Cyclic diguanylic acid (c-di-GMP) is a global second messenger controlling motility and adhesion in bacterial cells. Synthesis and degradation of c-di-GMP is catalyzed by diguanylate cyclases (DGC) and c-di-GMP-specific phosphodiesterases (PDE), respectively. Whereas the DGC activity has recently been assigned to the widespread GGDEF domain, the enzymatic activity responsible for c-di-GMP cleavage has been associated with proteins containing an EAL domain.

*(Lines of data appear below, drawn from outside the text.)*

@[simp] theorem State.pending_rckEvent (r m : Nat) : (s.rckEvent r m).pending = s.pending := by simp only [State.rckEvent]; (repeat' split) <;> simp
@[simp] theorem State.now_rckEvent (r m : Nat) : (s.rckEvent r m).now = s.now := by simp only [State.rckEvent]; (repeat' split) <;> simp
@[simp] theorem State.lastRead_rckEvent (r m : Nat) : (s.rckEvent r m).lastRead = s.lastRead := by simp only [State.rckEvent]; (repeat' split) <;> simp
@[simp] theorem State.free_rckEvent (r m : Nat) : (s.rckEvent r m).free = s.free := by simp only [State.rckEvent]; (repeat' split) <;> simp
@[simp] theorem State.out_rckEvent (r m : Nat) : (s.rckEvent r m).out = s.out := by simp only [State.rckEvent]; (repeat' split) <;> simp
@[simp] theorem State.log_rckEvent (r m : Nat) : (s.rckEvent r m).log = s.log := by simp only [State.rckEvent]; (repeat' split) <;> simp
@[simp] theorem State.top_rckEvent (r m : Nat) : (s.rckEvent r m).top = s.top := by simp only [State.rckEvent]; (repeat' split) <;> simp
@[simp] theorem State.trl_rckEvent (r m : Nat) : (s.rckEvent r m).trl = s.trl := by simp only [State.rckEvent]; (repeat' split) <;> simp
@[simp] theorem State.cand_rckEvent (r m : Nat) : (s.rckEvent r m).cand = s.cand := by simp only [State.rckEvent]; (repeat' split) <;> simp
@[simp] theorem State.dpll_rckEvent (r m : Nat) : (s.rckEvent r m).dpll = s.dpll := by simp only [State.rckEvent]; (repeat' split) <;> simp
@[simp] theorem State.plan_rckEvent (r m : Nat) : (s.rckEvent r m).plan = s.plan := by simp only [State.rckEvent]; (repeat' split) <;> simp
@[simp] theorem State.syn_rckEvent (r m : Nat) : (s.rckEvent r m).syn = s.syn := by simp only [State.rckEvent]; (repeat' split) <;> simp
@[simp] theorem State.ptp_rckEvent (r m : Nat) : (s.rckEvent r m).ptp = s.ptp := by simp only [State.rckEvent]; (repeat' split) <;> simp
@[simp] theorem State.pci_rckEvent (r m : Nat) : (s.rckEvent r m).pci = s.pci := by simp only [State.rckEvent]; (repeat' split) <;> simp
@[simp] theorem State.ins_rckEvent (r m : Nat) : (s.rckEvent r m).ins = s.ins := by simp only [State.rckEvent]; (repeat' split) <;> simp
@[simp] theorem State.outs_rckEvent (r m : Nat) : (s.rckEvent r m).outs = s.outs := by simp only [State.rckEvent]; (repeat' split) <;> simp
@[simp] theorem State.adm_rckEvent (r m : Nat) : (s.rckEvent r m).adm = s.adm := by simp only [State.rckEvent]; (repeat' split) <;> simp
@[simp] theorem State.chans_rckEvent (r m : Nat) : (s.rckEvent r m).chans = s.chans := by simp only [State.rckEvent]; (repeat' split) <;> simp
@[simp] theorem State.ldg_rckEvent (r m : Nat) : (s.rckEvent r m).ldg = s.ldg := by simp only [State.rckEvent]; (repeat' split) <;> simp
@[simp] theorem State.aud_rckEvent (r m : Nat) : (s.rckEvent r m).aud = s.aud := by simp only [State.rckEvent]; (repeat' split) <;> simp
@[simp] theorem State.src_rckEvent (r m : Nat) : (s.rckEvent r m).src = s.src := by simp only [State.rckEvent]; (repeat' split) <;> simp
@[simp] theorem State.est_rckEvent (r m : Nat) : (s.rckEvent r m).est = s.est := by simp only [State.rckEvent]; (repeat' split) <;> simp
@[simp] theorem State.dst_rckEvent (r m : Nat) : (s.rckEvent r m).dst = s.dst := by simp only [State.rckEvent]; (repeat' split) <;> simp
@[simp] theorem State.gens_rckEvent (r m : Nat) : (s.rckEvent r m).gens = s.gens := by simp only [State.rckEvent]; (repeat' split) <;> simp
@[simp] theorem State.i2s_rckEvent (r m : Nat) : (s.rckEvent r m).i2s = s.i2s := by simp only [State.rckEvent]; (repeat' split) <;> simp
@[simp] theorem State.mvh_rckEvent (r m : Nat) : (s.rckEvent r m).mvh = s.mvh := by simp only [State.rckEvent]; (repeat' split) <;> simp
@[simp] theorem State.twn_rckEvent (r m : Nat) : (s.rckEvent r m).twn = s.twn := by simp only [State.rckEvent]; (repeat' split) <;> simp
@[simp] theorem State.cls_rckEvent (r m : Nat) : (s.rckEvent r m).cls = s.cls := by simp only [State.rckEvent]; (repeat' split) <;> simp
@[simp] theorem State.rx_rckEvent (r m : Nat) : (s.rckEvent r m).rx = s.rx := by simp only [State.rckEvent]; (repeat' split) <;> simp
@[simp] theorem State.tx_rckEvent (r m : Nat) : (s.rckEvent r m).tx = s.tx := by simp only [State.rckEvent]; (repeat' split) <;> simp
@[simp] theorem State.mac_rckEvent (r m : Nat) : (s.rckEvent r m).mac = s.mac := by simp only [State.rckEvent]; (repeat' split) <;> simp
@[simp] theorem State.ctn_rckEvent (r m : Nat) : (s.rckEvent r m).ctn = s.ctn := by simp only [State.rckEvent]; (repeat' split) <;> simp
@[simp] theorem State.fab_rckEvent (r m : Nat) : (s.rckEvent r m).fab = s.fab := by simp only [State.rckEvent]; (repeat' split) <;> simp
@[simp] theorem State.chn_rckEvent (r m : Nat) : (s.rckEvent r m).chn = s.chn := by simp only [State.rckEvent]; (repeat' split) <;> simp
@[simp] theorem State.mail_rckEvent (r m : Nat) : (s.rckEvent r m).mail = s.mail := by simp only [State.rckEvent]; (repeat' split) <;> simp
@[simp] theorem State.nor_rckEvent (r m : Nat) : (s.rckEvent r m).nor = s.nor := by simp only [State.rckEvent]; (repeat' split) <;> simp
@[simp] theorem State.otp_rckEvent (r m : Nat) : (s.rckEvent r m).otp = s.otp := by simp only [State.rckEvent]; (repeat' split) <;> simp
@[simp] theorem State.mgt_rckEvent (r m : Nat) : (s.rckEvent r m).mgt = s.mgt := by simp only [State.rckEvent]; (repeat' split) <;> simp
@[simp] theorem State.sens_rckEvent (r m : Nat) : (s.rckEvent r m).sens = s.sens := by simp only [State.rckEvent]; (repeat' split) <;> simp
@[simp] theorem State.cbs_rckEvent (r m : Nat) : (s.rckEvent r m).cbs = s.cbs := by simp only [State.rckEvent]; (repeat' split) <;> simp
@[simp] theorem State.jtag_rckEvent (r m : Nat) : (s.rckEvent r m).jtag = s.jtag := by simp only [State.rckEvent]; (repeat' split) <;> simp
@[simp] theorem State.pin_rckEvent (r m : Nat) : (s.rckEvent r m).pin = s.pin := by simp only [State.rckEvent]; (repeat' split) <;> simp
@[simp] theorem State.cellar_rckEvent (r m : Nat) : (s.rckEvent r m).cellar = s.cellar := by simp only [State.rckEvent]; (repeat' split) <;> simp
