-- ==== Sys2Proof/Laws/Bus.lean ====
section
/-! SUPPORT. An access of one word that nothing refuses reaches its register. -/

namespace Sys2Proof.Machine

/-- The one word of an aligned access of four bytes. -/
theorem accessWords_word {a : Nat} (v : Nat) (h : a % 4 = 0) (hv : v < 2 ^ 32) : accessWords a 4 v = [(a, 2 ^ 32 - 1, v)] := by
  have h1 : (a + 4 + 3) / 4 - a / 4 = 1 := by omega
  have h2 : 4 * (a / 4) = a := by omega
  have hm : (rangeFrom 0 4).foldl (fun x b => if a ≤ a + b ∧ a + b < a + 4 then x + 255 * 2 ^ (8 * b) else x) 0 = 2 ^ 32 - 1 := by
    simp [rangeFrom]
  have hand : v &&& (2 ^ 32 - 1) = v := by
    rw [Nat.and_two_pow_sub_one_eq_mod]; exact Nat.mod_eq_of_lt hv
  simp only [accessWords, h1, rangeFrom, List.map_cons, List.map_nil, h2]
  rw [← hm] at hand
  simp [rangeFrom] at hand hm ⊢
  have hmod : v % 4294967296 = v := Nat.mod_eq_of_lt hv
  rw [hmod]
  exact hand

/-- Merging all the bits of a word leaves nothing of the old one. -/
theorem mergeBits_all (new old : Nat) (h : new < 2 ^ 32) : mergeBits (2 ^ 32 - 1) new old = new := by
  unfold mergeBits
  rw [Nat.and_two_pow_sub_one_eq_mod, Nat.mod_eq_of_lt h]
  simp

/-- A merge of words is a word. -/
theorem mergeBits_lt (mask new old : Nat) (_ : old < 2 ^ 32) (hm : mask < 2 ^ 32 := by first | decide | omega) : mergeBits mask new old < 2 ^ 32 := by
  unfold mergeBits
  exact Nat.or_lt_two_pow (Nat.and_lt_two_pow _ (by omega)) (Nat.and_lt_two_pow _ hm)

/-- Merging the low bits of a word gives them. -/
theorem mergeBits_low (k new old : Nat) (hk : k ≤ 32) (h : new < 2 ^ k) : mergeBits (2 ^ k - 1) new old % 2 ^ k = new := by
  unfold mergeBits
  rw [← Nat.and_two_pow_sub_one_eq_mod, Nat.and_or_distrib_right, Nat.and_assoc, Nat.and_assoc, Nat.and_self]
  have h0 : (2 ^ 32 - 1 - (2 ^ k - 1)) &&& (2 ^ k - 1) = 0 := by
    apply Nat.eq_of_testBit_eq
    intro i
    have hs : 2 ^ 32 - 1 - (2 ^ k - 1) = (2 ^ (32 - k) - 1) * 2 ^ k := by
      rw [Nat.sub_mul, ← Nat.pow_add, show 32 - k + k = 32 by omega]
      have : 0 < 2 ^ k := Nat.two_pow_pos k
      omega
    rw [Nat.testBit_and, hs, Nat.testBit_mul_two_pow, Nat.testBit_two_pow_sub_one, Nat.zero_testBit]
    by_cases hi : i < k
    · simp [show ¬ k ≤ i by omega]
    · simp [hi]
  rw [h0, Nat.and_zero, Nat.zero_or, Nat.and_two_pow_sub_one_eq_mod, Nat.mod_eq_of_lt h]

/-- A register's row and its indices, from its indices. -/
theorem regAt_of {a : Nat} {ix : List Nat} (h : (regAt a).map (·.2) = some ix) : ∃ d, regAt a = some (d, ix) := by
  obtain ⟨⟨d, x⟩, hd, rfl⟩ := Option.map_eq_some_iff.1 h
  exact ⟨d, hd⟩

variable (s : State)

/-- A word write that is admitted, and that nothing stalls or journals, acts on its word at once. -/
theorem State.busWrite_admits {m a v : Nat} (ha : a % 4 = 0) (hb : a < 0x4000000) (hv : v < 2 ^ 32) (h : s.Admits m true a) :
    s.busWrite m a 4 v = s.putWord m a (2 ^ 32 - 1) v := by
  obtain ⟨ho, hs, hr, hu, hj⟩ := h
  have hap : ¬ apertureBase ≤ a := by simp only [apertureBase]; omega
  have hn : s.needsJournal m (accessWords a 4 v) = false := by simp [State.needsJournal, hj]
  have hst : s.stalls { master := m, write := true, addr := a, len := 4, data := v } = false := by
    simp only [State.stalls, hs, hn, Bool.and_false, Bool.or_false]
  have hw : s.writeWord m a (2 ^ 32 - 1) v = s.putWord m a (2 ^ 32 - 1) v := by simp only [State.writeWord, hj, Bool.false_and]; rfl
  have hact : s.actWrite m a 4 v = s.putWord m a (2 ^ 32 - 1) v := by
    simp only [State.actWrite, if_neg hap, accessWords_word v ha hv, hj, Bool.false_and]
    split
    · simp only [Bool.false_eq_true, if_false, State.forL, foldOver, hw]
    · simp only [State.forL, foldOver, hw]
  have hc : s.carryOut { master := m, write := true, addr := a, len := 4, data := v } = (s.putWord m a (2 ^ 32 - 1) v, false) := by
    simp only [State.carryOut, hr, ne_eq, not_true_eq_false, if_false, if_true, hact]
  simp only [State.busWrite, State.access, ho, hst, hc, Bool.not_true, Bool.false_or]
  simp

/-- So does one of a register, in the operation of its block. -/
theorem State.busWrite_register {m a v : Nat} (ha : a % 4 = 0) (hb : a < 0x4000000) (hv : v < 2 ^ 32) (hm : inMemory a = false)
    (h : s.Admits m true a) : s.busWrite m a 4 v = s.writeReg m a v := by
  rw [s.busWrite_admits ha hb hv h]
  have hu := h.2.2.2.1
  simp only [inMemory, Bool.or_eq_false_iff] at hm
  simp only [State.putWord, hu, hm.1.1, hm.1.2, hm.2, Bool.false_eq_true, if_false]

/-- A word read that is admitted gives what its word gives. -/
theorem State.busRead_admits {m a : Nat} (ha : a % 4 = 0) (hb : a < 0x4000000) (h : s.Admits m false a) :
    s.busRead m a 4 = { (s.getWord m a).1 with lastRead := (s.getWord m a).2 &&& (2 ^ 32 - 1) } := by
  obtain ⟨ho, hs, hr, hu, hj⟩ := h
  have hap : ¬ apertureBase ≤ a := by simp only [apertureBase]; omega
  have hst : s.stalls { master := m, write := false, addr := a, len := 4 } = false := by
    simp only [State.stalls, hs, Bool.false_and, Bool.or_false]
  have hact : s.actRead m a 4 = ((s.getWord m a).1, (s.getWord m a).2 &&& (2 ^ 32 - 1)) := by
    have h0 : (0 : Nat) < 2 ^ 32 := by norm_num
    simp only [State.actRead, if_neg hap, accessWords_word 0 ha h0, State.readWords]
    simp
  have hc : s.carryOut { master := m, write := false, addr := a, len := 4 } =
      ({ (s.getWord m a).1 with lastRead := (s.getWord m a).2 &&& (2 ^ 32 - 1) }, false) := by
    simp only [State.carryOut, hr, ne_eq, not_true_eq_false, if_false, Bool.false_eq_true, hact]
  simp only [State.busRead, State.access, ho, hst, hc, Bool.not_true, Bool.false_or]
  simp

end Sys2Proof.Machine
end

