theorem kept_switchTo {s₀ : State} (d src width line : Nat) (s : State)  (hk : Kept s₀ s) : Kept s₀ (State.switchTo d src width line s) := by
  refine Kept.trans hk ?_
  simp only [State.switchTo]
  repeat' (with_reducible first | exact Kept.refl _ | exact kept_id _ | apply kept_dissolve | apply kept_wr | apply kept_cover | apply kept_markLanding | apply kept_assignRead | apply kept_releaseIdleRead | apply kept_setOutH | apply kept_wrB | apply kept_readFrame | apply kept_forL | apply kept_bump | apply kept_slipFrame | apply kept_raise | apply kept_followCode | apply kept_ite | apply kept_ite_fst | apply kept_cond | apply kept_foldOver | apply kept_foldOver_fst | intro _ | refine kept_of_fst ‹_ = (_, _)› ?_ | simp only [kept_mk_iff] | split)

theorem kept_clearRoute {s₀ : State} (d line : Nat) (s : State)  (hk : Kept s₀ s) : Kept s₀ (State.clearRoute d line s) := by
  refine Kept.trans hk ?_
  simp only [State.clearRoute]
  repeat' (with_reducible first | exact Kept.refl _ | exact kept_id _ | apply kept_dissolve | apply kept_dropRoute | apply kept_markLanding | apply kept_followCode | apply kept_ite | apply kept_ite_fst | apply kept_cond | apply kept_foldOver | apply kept_foldOver_fst | intro _ | refine kept_of_fst ‹_ = (_, _)› ?_ | simp only [kept_mk_iff] | split)

theorem kept_setMask {s₀ : State} (d : Nat) (on : Bool) (s : State)  (hk : Kept s₀ s) : Kept s₀ (State.setMask d on s) := by
  refine Kept.trans hk ?_
  simp only [State.setMask]
  repeat' (with_reducible first | exact Kept.refl _ | exact kept_id _ | apply kept_slipFrame | apply kept_endFrame | apply kept_setOutH | apply kept_wrB | apply kept_ite | apply kept_ite_fst | apply kept_cond | apply kept_foldOver | apply kept_foldOver_fst | intro _ | refine kept_of_fst ‹_ = (_, _)› ?_ | simp only [kept_mk_iff] | split)

theorem kept_lineArrives {s₀ : State} (i line : Nat) (s : State)  (hk : Kept s₀ s) : Kept s₀ (State.lineArrives i line s) := by
  refine Kept.trans hk ?_
  simp only [State.lineArrives]
  repeat' (with_reducible first | exact Kept.refl _ | exact kept_id _ | apply kept_forN | apply kept_setInH | apply kept_ite | apply kept_ite_fst | apply kept_cond | apply kept_foldOver | apply kept_foldOver_fst | intro _ | refine kept_of_fst ‹_ = (_, _)› ?_ | simp only [kept_mk_iff] | split)

end Sys2Proof.Machine
end

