theorem keepsBlown_setOtpByte (s : State) {a k : Nat} (hclear : bit (s.otpByte a) k = false) :
    KeepsBlown s (s.setOtpByte a (s.otpByte a + 2 ^ k)) := fun b j hset => by
  by_cases hab : b = a
  · subst hab
    rw [State.setOtpByte, State.otpByte, storeGet_set_same]
    exact bit_add_two_pow hclear hset
  · rw [State.setOtpByte, State.otpByte, storeGet_set_ne _ _ _ hab]
    exact hset

/-- Blowing bits clears none, whichever take. -/
theorem keepsBlown_blow (s : State) (bits stuck : List Nat) : KeepsBlown s (s.blow bits stuck).1 := by
  simp only [State.blow, State.forL]
  induction bits generalizing s with
  | nil => exact KeepsBlown.refl s
  | cons k bits ih =>
    refine KeepsBlown.trans ?_ (ih _)
    beta_reduce
    split
    · exact KeepsBlown.refl s
    next h =>
      rw [Bool.or_eq_true, not_or, Bool.not_eq_true, Bool.not_eq_true] at h
      exact keepsBlown_setOtpByte s h.2

/-! ## The frame around a command -/

section
variable (s : State)

@[simp] theorem State.otp_mbxError (f : Field) (c : Nat) : (s.mbxError f c).otp = s.otp := by
  rw [State.mbxError, State.otp_raise, State.otp_wr]

@[simp] theorem State.otp_showChannel (c : Nat) : (s.showChannel c).otp = s.otp := by
  simp only [State.showChannel]
  cases chanBank c <;> simp only [State.otp_wr, State.otp_wrB]

@[simp] theorem State.otp_notifyMail (c : Nat) : (s.notifyMail c).otp = s.otp := by
  unfold State.notifyMail
  split
  · exact s.otp_rckEvent _ _
  · exact s.otp_sendMsix _
  · rfl

@[simp] theorem State.otp_postSlot (c code : Nat) : (s.postSlot c code).otp = s.otp := by
  simp only [State.postSlot]
  split
  · exact s.otp_mbxError _ _
  · simp only [State.otp_notifyMail, State.otp_showChannel, State.otp_bookIn, State.otp_wr, State.otp_setChnH]

@[simp] theorem State.otp_fillSlot (c : Nat) (words : List Nat) : (s.fillSlot c words).otp = s.otp :=
  State.forN_keeps (·.otp) (fun _ u => u.otp_setWord _ _) 64 s

@[simp] theorem State.otp_sendSlot (c code : Nat) (words : List Nat) : (s.sendSlot c code words).otp = s.otp := by
  unfold State.sendSlot
  split
  · rw [State.otp_postSlot, State.otp_fillSlot]
  · exact s.otp_postSlot _ _

@[simp] theorem State.otp_freeSlot (c : Nat) : (s.freeSlot c).otp = s.otp := by
  simp only [State.freeSlot]
  split
  · exact s.otp_mbxError _ _
  · simp only [State.otp_showChannel, State.otp_bookOut, State.otp_wr, State.otp_setChnH]

@[simp] theorem State.otp_takeCommand (c : Nat) : (s.takeCommand c).otp = s.otp := by
  unfold State.takeCommand
  split
  · rfl
  · exact s.otp_freeSlot c

@[simp] theorem State.otp_reply (c mac code seq status : Nat) (results : List Nat) : (s.reply c mac code seq status results).otp = s.otp := by
  unfold State.reply
  split
  · rfl
  · exact s.otp_sendSlot _ _ _

/-- A served command blows what its own effect blows, and clears no bit where that clears none. -/
theorem keepsBlown_serve (code : Nat) {run : Nat → List Nat → State → State × Nat × List Nat}
    (hrun : ∀ c words u, KeepsBlown u (run c words u).1) : KeepsBlown s (s.serve code false run) := by
  unfold State.serve
  split
  · exact KeepsBlown.refl s
  next c words mac _ =>
    have htake : KeepsBlown s (s.takeCommand c) := .of_otp (s.otp_takeCommand c)
    have hreply (u : State) (k seq status : Nat) (results : List Nat) : KeepsBlown u (u.reply c mac k seq status results) :=
      .of_otp (u.otp_reply c mac k seq status results)
    split
    · exact KeepsBlown.refl s
    dsimp only
    split
    · split
      · exact htake.trans (hreply _ _ _ _ _)
      split
      · exact htake.trans (hreply _ _ _ _ _)
      · exact (htake.trans (hrun c words _)).trans (hreply _ _ _ _ _)
    · exact KeepsBlown.refl s

theorem keepsBlown_otpDone (code a : Nat) (bits stuck : List Nat) : KeepsBlown s (s.otpDone code a bits stuck).1 := by
  have h : KeepsBlown s ((s.blow bits stuck).1.logOtp code a) := (keepsBlown_blow s bits stuck).trans (.of_otp (State.otp_capture _ _ _ _))
  simp only [State.otpDone]
  split <;> exact h

end

/-! ## The commands that write the OTP -/

section
variable (c : Nat) (words : List Nat) (u : State) (stuck : List Nat)

theorem keepsBlown_cmdOtpBankWrite (bytes : List Nat) (fail : Bool) : KeepsBlown u (u.cmdOtpBankWrite bytes fail stuck c words).1 := by
  simp only [State.cmdOtpBankWrite]
  split_ifs
  exacts [.refl u, .refl u, .refl u, .refl u, keepsBlown_otpDone u _ _ _ _]

theorem keepsBlown_cmdOtpBoardWrite : KeepsBlown u (u.cmdOtpBoardWrite stuck c words).1 := by
  simp only [State.cmdOtpBoardWrite]
  split
  · exact .refl u
  split
  · exact .refl u
  · exact keepsBlown_otpDone u _ _ _ _

theorem keepsBlown_cmdKeyInstall : KeepsBlown u (u.cmdKeyInstall stuck c words).1 := by
  simp only [State.cmdKeyInstall]
  split_ifs
  exacts [.refl u, .refl u, keepsBlown_otpDone u _ _ _ _]

theorem keepsBlown_cmdKeyRevoke : KeepsBlown u (u.cmdKeyRevoke stuck c words).1 := by
  simp only [State.cmdKeyRevoke]
  split_ifs
  exacts [.refl u, keepsBlown_otpDone u _ _ _ _]

end

/-- Settles O24: each of the commands is served, and answers with a refusal or blows bits. -/
theorem blownBitsStayBlown : Obligations.BlownBitsStayBlown := by
  unfold Obligations.BlownBitsStayBlown
  intro s t c bytes fail stuck hc hexec
  show KeepsBlown s t
  simp only [List.mem_cons, List.not_mem_nil, or_false] at hc
  rcases hc with rfl | rfl | rfl | rfl
  · rw [exec_otpBankWrite, execOtpBankWrite] at hexec
    cases hexec
    exact keepsBlown_serve s 0x26 fun c words u => keepsBlown_cmdOtpBankWrite c words u _ _ _
  · rw [exec_otpBoardWrite, execOtpBoardWrite] at hexec
    cases hexec
    exact keepsBlown_serve s 0x27 fun c words u => keepsBlown_cmdOtpBoardWrite c words u _
  · rw [exec_keyInstall, execKeyInstall] at hexec
    cases hexec
    exact keepsBlown_serve s 0x37 fun c words u => keepsBlown_cmdKeyInstall c words u _
  · rw [exec_keyRevoke, execKeyRevoke] at hexec
    cases hexec
    exact keepsBlown_serve s 0x35 fun c words u => keepsBlown_cmdKeyRevoke c words u _

end Sys2Proof.Machine
end
section
/-! SUPPORT. Accesses that the control matrix refuses, and their record (R624, R632). -/

namespace Sys2Proof.Machine

variable {s : State} {m a cause : Nat} {write : Bool}

/-- What stands in the registers of the record after a refusal (R632). -/
structure RecordsRefusal (s : State) (m : Nat) (write : Bool) (a cause : Nat) (t : State) : Prop where
  addr : t.rd MTX_ERR_ADDR_ADDR = a % 2 ^ 32
  addrHi : t.rd MTX_ERR_INFO_ADDR_HI = a / 2 ^ 32
  master : t.rd MTX_ERR_INFO_MASTER = m
  write : t.rd MTX_ERR_INFO_WRITE = ofBool write
  cause : t.rd MTX_ERR_INFO_CAUSE = cause
  valid : t.rd MTX_ERR_INFO_VALID = 1
  refused : t.on MTX_EVENT_REFUSED = true
  word : ∀ x, x ≠ MTX_ERR_ADDR → x ≠ MTX_ERR_INFO → x ≠ MTX_EVENT → x ≠ MGT_LOG_LOST → t.word x = s.word x

/-- The registers of the record, written. -/
def State.writeRecord (m : Nat) (write : Bool) (addr cause : Nat) (s : State) : State :=
  ((((((s.wr MTX_ERR_ADDR_ADDR addr).wr MTX_ERR_INFO_ADDR_HI (addr / 2 ^ 32)).wrB MTX_ERR_INFO_WRITE write).wr MTX_ERR_INFO_MASTER m).wr
    MTX_ERR_INFO_CAUSE cause).wr MTX_ERR_INFO_VALID 1)

theorem State.recordRefusal_eq (hcause : cause ≠ 4) :
    s.recordRefusal m write a cause = (s.writeRecord m write a cause).raise MTX_EVENT_REFUSED := by
  have h4 : (cause == 4) = false := beq_false_of_ne hcause
  simp only [State.recordRefusal, State.when, h4, State.writeRecord, Bool.false_eq_true, if_false]

theorem recordsRefusal (s : State) (write : Bool) (hm : m < 22) (ha : a < 2 ^ 35) (hcause : cause = 1 ∨ cause = 2) :
    RecordsRefusal s m write a cause (s.recordRefusal m write a cause) := by
  have hraise (f : Field) (hf : f.addr = MTX_ERR_ADDR ∨ f.addr = MTX_ERR_INFO) :
      (s.recordRefusal m write a cause).rd f = (s.writeRecord m write a cause).rd f := by
    rw [State.recordRefusal_eq (by omega)]
    exact State.rd_raise _ (by rcases hf with h | h <;> rw [h] <;> decide) (by rcases hf with h | h <;> rw [h] <;> decide)
  have hhi : a / 2 ^ 32 < 2 ^ 3 := by omega
  refine ⟨?_, ?_, ?_, ?_, ?_, ?_, ?_, fun x h1 h2 h3 h4 => ?_⟩
  · rw [hraise _ (.inl rfl), State.writeRecord]
    simp (disch := decide) only [State.wrB, State.rd_wr_ne, State.rd_wr_same]
  · rw [hraise _ (.inr rfl), State.writeRecord]
    simp (disch := decide) only [State.wrB, State.rd_wr_apart, State.rd_wr_same]
    exact Nat.mod_eq_of_lt hhi
  · rw [hraise _ (.inr rfl), State.writeRecord]
    simp (disch := decide) only [State.wrB, State.rd_wr_apart, State.rd_wr_same]
    exact Nat.mod_eq_of_lt (by omega)
  · rw [hraise _ (.inr rfl), State.writeRecord]
    simp (disch := decide) only [State.wrB, State.rd_wr_apart, State.rd_wr_same]
    exact Nat.mod_eq_of_lt (ofBool_lt_two write)
  · rw [hraise _ (.inr rfl), State.writeRecord]
    simp (disch := decide) only [State.wrB, State.rd_wr_apart, State.rd_wr_same]
    exact Nat.mod_eq_of_lt (by omega)
  · rw [hraise _ (.inr rfl), State.writeRecord]
    exact State.rd_wr_same _ _ _ (by decide)
  · rw [State.recordRefusal_eq (by omega)]
    exact State.on_raise _ (by decide) rfl (by decide)
  · rw [State.recordRefusal_eq (by omega), State.word_raise _ h3 h4, State.writeRecord]
    have hinfo (u : State) (f : Field) (v : Nat) (hf : f.addr = MTX_ERR_INFO) : (u.wr f v).word x = u.word x :=
      State.word_wr_ne u v (hf ▸ h2)
    exact (hinfo _ _ _ rfl).trans <| (hinfo _ _ _ rfl).trans <| (hinfo _ _ _ rfl).trans <| (hinfo _ _ _ rfl).trans <|
      (hinfo _ _ _ rfl).trans (State.word_wr_ne _ _ h1)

Here we show biochemically that CC3396, a GGDEF-EAL composite protein from Caulobacter crescentus is a soluble PDE. The PDE activity, which rapidly converts c-di-GMP into the linear dinucleotide pGpG, is confined to the C-terminal EAL domain of CC3396, depends on the presence of Mg2+ ions, and is strongly inhibited by Ca2+ ions. Remarkably, the associated GGDEF domain, which contains an altered active site motif (GEDEF), lacks detectable DGC activity. Instead, this domain is able to bind GTP and in response activates the PDE activity in the neighboring EAL domain. PDE activation is specific for GTP (K(D) 4 microM) and operates by lowering the K(m) for c-di-GMP of the EAL domain to a physiologically significant level (420 nM). Mutational analysis suggested that the substrate-binding site (A-site) of the GGDEF domain is involved in the GTP-dependent regulatory function, arguing that a catalytically inactive GGDEF domain has retained the ability to bind GTP and in response can activate the neighboring EAL domain. Based on this we propose that the c-di-GMP-specific PDE activity is confined to the EAL domain, that GGDEF domains can either catalyze the formation of c-di-GMP or can serve as regulatory domains, and that c-di-GMP-specific phosphodiesterase activity is coupled to the cellular GTP level in bacteria.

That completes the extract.